2. After further communication, get the most accurate description of the problem

My query content may be: "105, Building 10, Tsinghua Garden, Haidian District, Beijing", and the Chinese word segmentation results of ik_smart are: "Beijing", "Haidian District", "Tsinghua Garden", "Building 10", and 105.

329c6198821deba882bb530ed6c4d7a4.png

User expectations: I just want to exclude the words that are pure numbers after word segmentation. That is to say: the final word segmentation results are expected to be: "Beijing", "Haidian District", "Tsinghua Garden", and "Building 10".

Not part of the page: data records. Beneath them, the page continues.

theorem libChunk_keeps {s0 : State} (p : Nat) (x : Nat) (s : State) (hs : Keeps s0 s) : KeepsP s0 (libChunk p x s) := by
  unfold libChunk
  repeat' first
    | with_reducible assumption
    | with_reducible refine KeepsP.ite (fun _ => ?_) (fun _ => ?_)
    | simp only [keepsP_mk]
    | with_reducible refine Keeps.ite (fun _ => ?_) (fun _ => ?_)
    | with_reducible refine foldl_keeps _ _ ?_ (fun _ _ h => ?_)
    | with_reducible refine foldl_pair_keeps _ _ _ ?_ (fun _ _ h => ?_)
    | with_reducible refine sliceServed_keeps _ _ _ _ _ _ _ _ ?_
    | with_reducible refine sliceStm_keeps _ _ _ _ _ _ ?_
    | with_reducible refine addSquares_keeps _ _ _ _ ?_
    | simp only [keeps_set_lanes, keeps_set_ports, keeps_set_blocks, keeps_set_sched, keeps_set_fabric, keeps_set_lasts, keeps_set_host, keeps_set_logs, keeps_set_chip, keeps_set_ctl, keeps_set_time, keeps_set_twin, keeps_set_peals, keeps_set_spine, keeps_set_circ, keeps_set_chans]
    | refine KeepsP.get (by with_reducible assumption) ?_
    | refine KeepsT.get (by with_reducible assumption) ?_
    | simp only [keeps_snd_snd]
    | simp only [keeps_snd]
    | simp only [keepsP_mk]
    | with_reducible refine KeepsP.ite (fun _ => ?_) (fun _ => ?_)
    | split

theorem execOnChunk_keeps {s0 : State} (core : Nat) (peal : Nat) (x : Nat) (s : State) (hs : Keeps s0 s) : KeepsOut s0 (execOnChunk core peal x s) := by
  unfold execOnChunk
  repeat' first
    | with_reducible refine KeepsOut.next ?_
    | exact KeepsOut.refused _
    | with_reducible assumption
    | with_reducible refine KeepsOut.ite (fun _ => ?_) (fun _ => ?_)
    | with_reducible refine Keeps.ite (fun _ => ?_) (fun _ => ?_)
    | with_reducible refine foldl_keeps _ _ ?_ (fun _ _ h => ?_)
    | with_reducible refine foldl_pair_keeps _ _ _ ?_ (fun _ _ h => ?_)
    | with_reducible refine startInv_keeps _ _ _ ?_
    | with_reducible refine residueVoid_keeps _ _ _ _ ?_
    | with_reducible refine dropInv_keeps _ _ ?_
    | with_reducible refine bumpN_keeps _ _ _ _ _ ?_
    | with_reducible refine libChunk_keeps _ _ _ ?_
    | with_reducible refine progFault_keeps _ _ _ ?_
    | with_reducible refine unparkCore_keeps _ _ ?_
    | with_reducible refine endChunkRow_keeps _ _ _ _ _ _ ?_
    | simp only [keeps_set_lanes, keeps_set_ports, keeps_set_blocks, keeps_set_sched, keeps_set_fabric, keeps_set_lasts, keeps_set_host, keeps_set_logs, keeps_set_chip, keeps_set_ctl, keeps_set_time, keeps_set_twin, keeps_set_peals, keeps_set_spine, keeps_set_circ, keeps_set_chans]
    | refine KeepsP.get (by with_reducible assumption) ?_
    | refine KeepsT.get (by with_reducible assumption) ?_
    | simp only [keeps_snd_snd]
    | simp only [keeps_snd]
    | simp only [keepsP_mk]
    | with_reducible refine KeepsP.ite (fun _ => ?_) (fun _ => ?_)
    | split

theorem libStep_keeps {s0 : State} (p : Nat) (x : Nat) (s : State) (hs : Keeps s0 s) : KeepsP s0 (libStep p x s) := by
  unfold libStep
  repeat' first
    | with_reducible assumption
    | with_reducible refine KeepsP.ite (fun _ => ?_) (fun _ => ?_)
    | simp only [keepsP_mk]
    | with_reducible refine Keeps.ite (fun _ => ?_) (fun _ => ?_)
    | with_reducible refine foldl_keeps _ _ ?_ (fun _ _ h => ?_)
    | with_reducible refine foldl_pair_keeps _ _ _ ?_ (fun _ _ h => ?_)
    | with_reducible refine sliceServed_keeps _ _ _ _ _ _ _ _ ?_
    | with_reducible refine sliceStm_keeps _ _ _ _ _ _ ?_
    | simp only [keeps_set_lanes, keeps_set_ports, keeps_set_blocks, keeps_set_sched, keeps_set_fabric, keeps_set_lasts, keeps_set_host, keeps_set_logs, keeps_set_chip, keeps_set_ctl, keeps_set_time, keeps_set_twin, keeps_set_peals, keeps_set_spine, keeps_set_circ, keeps_set_chans]
    | refine KeepsP.get (by with_reducible assumption) ?_
    | refine KeepsT.get (by with_reducible assumption) ?_
    | simp only [keeps_snd_snd]
    | simp only [keeps_snd]
    | simp only [keepsP_mk]
    | with_reducible refine KeepsP.ite (fun _ => ?_) (fun _ => ?_)
    | split

theorem execOnStepEnd_keeps {s0 : State} (core : Nat) (peal : Nat) (x : Nat) (s : State) (hs : Keeps s0 s) : KeepsOut s0 (execOnStepEnd core peal x s) := by
  unfold execOnStepEnd
  repeat' first
    | with_reducible refine KeepsOut.next ?_
    | exact KeepsOut.refused _
    | with_reducible assumption
    | with_reducible refine KeepsOut.ite (fun _ => ?_) (fun _ => ?_)
    | with_reducible refine Keeps.ite (fun _ => ?_) (fun _ => ?_)
    | with_reducible refine foldl_keeps _ _ ?_ (fun _ _ h => ?_)
    | with_reducible refine foldl_pair_keeps _ _ _ ?_ (fun _ _ h => ?_)
    | with_reducible refine libStep_keeps _ _ _ ?_
    | with_reducible refine bumpN_keeps _ _ _ _ _ ?_
    | with_reducible refine startInv_keeps _ _ _ ?_
    | with_reducible refine progFault_keeps _ _ _ ?_
    | with_reducible refine unparkCore_keeps _ _ ?_
    | with_reducible refine endStep_keeps _ _ _ _ _ _ ?_
    | with_reducible refine dropInv_keeps _ _ ?_
    | simp only [keeps_set_lanes, keeps_set_ports, keeps_set_blocks, keeps_set_sched, keeps_set_fabric, keeps_set_lasts, keeps_set_host, keeps_set_logs, keeps_set_chip, keeps_set_ctl, keeps_set_time, keeps_set_twin, keeps_set_peals, keeps_set_spine, keeps_set_circ, keeps_set_chans]
    | refine KeepsP.get (by with_reducible assumption) ?_
    | refine KeepsT.get (by with_reducible assumption) ?_
    | simp only [keeps_snd_snd]
    | simp only [keeps_snd]
    | simp only [keepsP_mk]
    | with_reducible refine KeepsP.ite (fun _ => ?_) (fun _ => ?_)
    | split

theorem execOnVoid_keeps {s0 : State} (core : ℕ) (peal : ℕ) (s : State) (hs : Keeps s0 s) : KeepsOut s0 (execOnVoid core peal s) := by
  unfold execOnVoid
  repeat' first
    | with_reducible refine KeepsOut.next ?_
    | exact KeepsOut.refused _
    | with_reducible assumption
    | with_reducible refine KeepsOut.ite (fun _ => ?_) (fun _ => ?_)
    | with_reducible refine Keeps.ite (fun _ => ?_) (fun _ => ?_)
    | with_reducible refine foldl_keeps _ _ ?_ (fun _ _ h => ?_)
    | with_reducible refine foldl_pair_keeps _ _ _ ?_ (fun _ _ h => ?_)
    | with_reducible refine startInv_keeps _ _ _ ?_
    | with_reducible refine State.modCore_keeps _ _ _ ?_
    | simp only [keeps_set_lanes, keeps_set_ports, keeps_set_blocks, keeps_set_sched, keeps_set_fabric, keeps_set_lasts, keeps_set_host, keeps_set_logs, keeps_set_chip, keeps_set_ctl, keeps_set_time, keeps_set_twin, keeps_set_peals, keeps_set_spine, keeps_set_circ, keeps_set_chans]
    | refine KeepsP.get (by with_reducible assumption) ?_
    | refine KeepsT.get (by with_reducible assumption) ?_
    | simp only [keeps_snd_snd]
    | simp only [keeps_snd]
    | simp only [keepsP_mk]
    | with_reducible refine KeepsP.ite (fun _ => ?_) (fun _ => ?_)
    | split

theorem countOps_keeps {s0 : State} (op : Nat) (core : Nat) (w : IWord) (i : Inv) (s : State) (hs : Keeps s0 s) : Keeps s0 (countOps op core w i s) := by
  unfold countOps
  repeat' first
    | with_reducible assumption
    | with_reducible refine Keeps.ite (fun _ => ?_) (fun _ => ?_)
    | with_reducible refine foldl_keeps _ _ ?_ (fun _ _ h => ?_)
    | with_reducible refine foldl_pair_keeps _ _ _ ?_ (fun _ _ h => ?_)
    | with_reducible refine bumpN_keeps _ _ _ _ _ ?_
    | simp only [keeps_set_lanes, keeps_set_ports, keeps_set_blocks, keeps_set_sched, keeps_set_fabric, keeps_set_lasts, keeps_set_host, keeps_set_logs, keeps_set_chip, keeps_set_ctl, keeps_set_time, keeps_set_twin, keeps_set_peals, keeps_set_spine, keeps_set_circ, keeps_set_chans]
    | refine KeepsP.get (by with_reducible assumption) ?_
    | refine KeepsT.get (by with_reducible assumption) ?_
    | simp only [keeps_snd_snd]
    | simp only [keeps_snd]
    | simp only [keepsP_mk]
    | with_reducible refine KeepsP.ite (fun _ => ?_) (fun _ => ?_)
    | split

theorem issue_keeps {s0 : State} (op : Nat) (core : Nat) (w : IWord) (s : State) (f : Inv → State → State) (hs : Keeps s0 s) (hf : ∀ a t, Keeps s0 t → Keeps s0 (f a t)) : KeepsOut s0 (issue op core w s f) := by
  unfold issue
  repeat' first
    | with_reducible refine KeepsOut.next ?_
    | exact KeepsOut.refused _
    | with_reducible assumption
    | with_reducible refine KeepsOut.ite (fun _ => ?_) (fun _ => ?_)
    | with_reducible refine Keeps.ite (fun _ => ?_) (fun _ => ?_)
    | with_reducible refine foldl_keeps _ _ ?_ (fun _ _ h => ?_)
    | with_reducible refine foldl_pair_keeps _ _ _ ?_ (fun _ _ h => ?_)
    | with_reducible refine progFault_keeps _ _ _ ?_
    | with_reducible refine countOps_keeps _ _ _ _ _ ?_
    | simp only [keeps_set_lanes, keeps_set_ports, keeps_set_blocks, keeps_set_sched, keeps_set_fabric, keeps_set_lasts, keeps_set_host, keeps_set_logs, keeps_set_chip, keeps_set_ctl, keeps_set_time, keeps_set_twin, keeps_set_peals, keeps_set_spine, keeps_set_circ, keeps_set_chans]
    | refine KeepsP.get (by with_reducible assumption) ?_
    | refine KeepsT.get (by with_reducible assumption) ?_
    | simp only [keeps_snd_snd]
    | simp only [keeps_snd]
    | simp only [keepsP_mk]
    | with_reducible refine KeepsP.ite (fun _ => ?_) (fun _ => ?_)
    | with_reducible refine hf _ _ ?_
    | split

To go further: 10 Buildings is a word segmentation, and the user expects to retrieve the word segmentation result: "10 Buildings". But 105 has little meaning, and the user expects to remove pure digital word segmentation units like "105" in the word segmentation stage.

3. Discussion on solutions

Are there any existing tokenizers that can meet the needs of users? So far, no!

So what to do? Only the tokenizer can be customized . As we said before, the core of the custom tokenizer is composed of three parts as shown in the figure below.

10cd09f9856118eaa60c5dba8699a2b5.png

The meaning of the three parts is as follows, combined with the above figure will be better understood.

part meaning
Character Filter Process raw text before tokenization, such as removing HTML tags, or replacing specific characters.
Tokenizer Define how to split the text into terms or tokens. For example, split text into words using spaces or punctuation.
Token Filter Perform further processing on the tokens output by the Tokenizer, such as converting to lowercase, removing stop words, or adding synonyms.

The difference between Character Filter and Token Filter is as follows:

Both are text preprocessing components in Elasticsearch, but their processing timing and goals are slightly different:

Attributes Character Filter Token Filter
processing time Before Tokenizer After Tokenizer
Action object raw character sequence entry or token
The main function Preprocessing text, such as removing HTML, converting specific characters Process terms, such as lowercase, remove stop words, apply synonyms, generate stems, etc.
output Modified sequence of characters Processed list of terms

Essential difference : Character Filter processes at the original character level, while Token Filter processes at the word level after word segmentation .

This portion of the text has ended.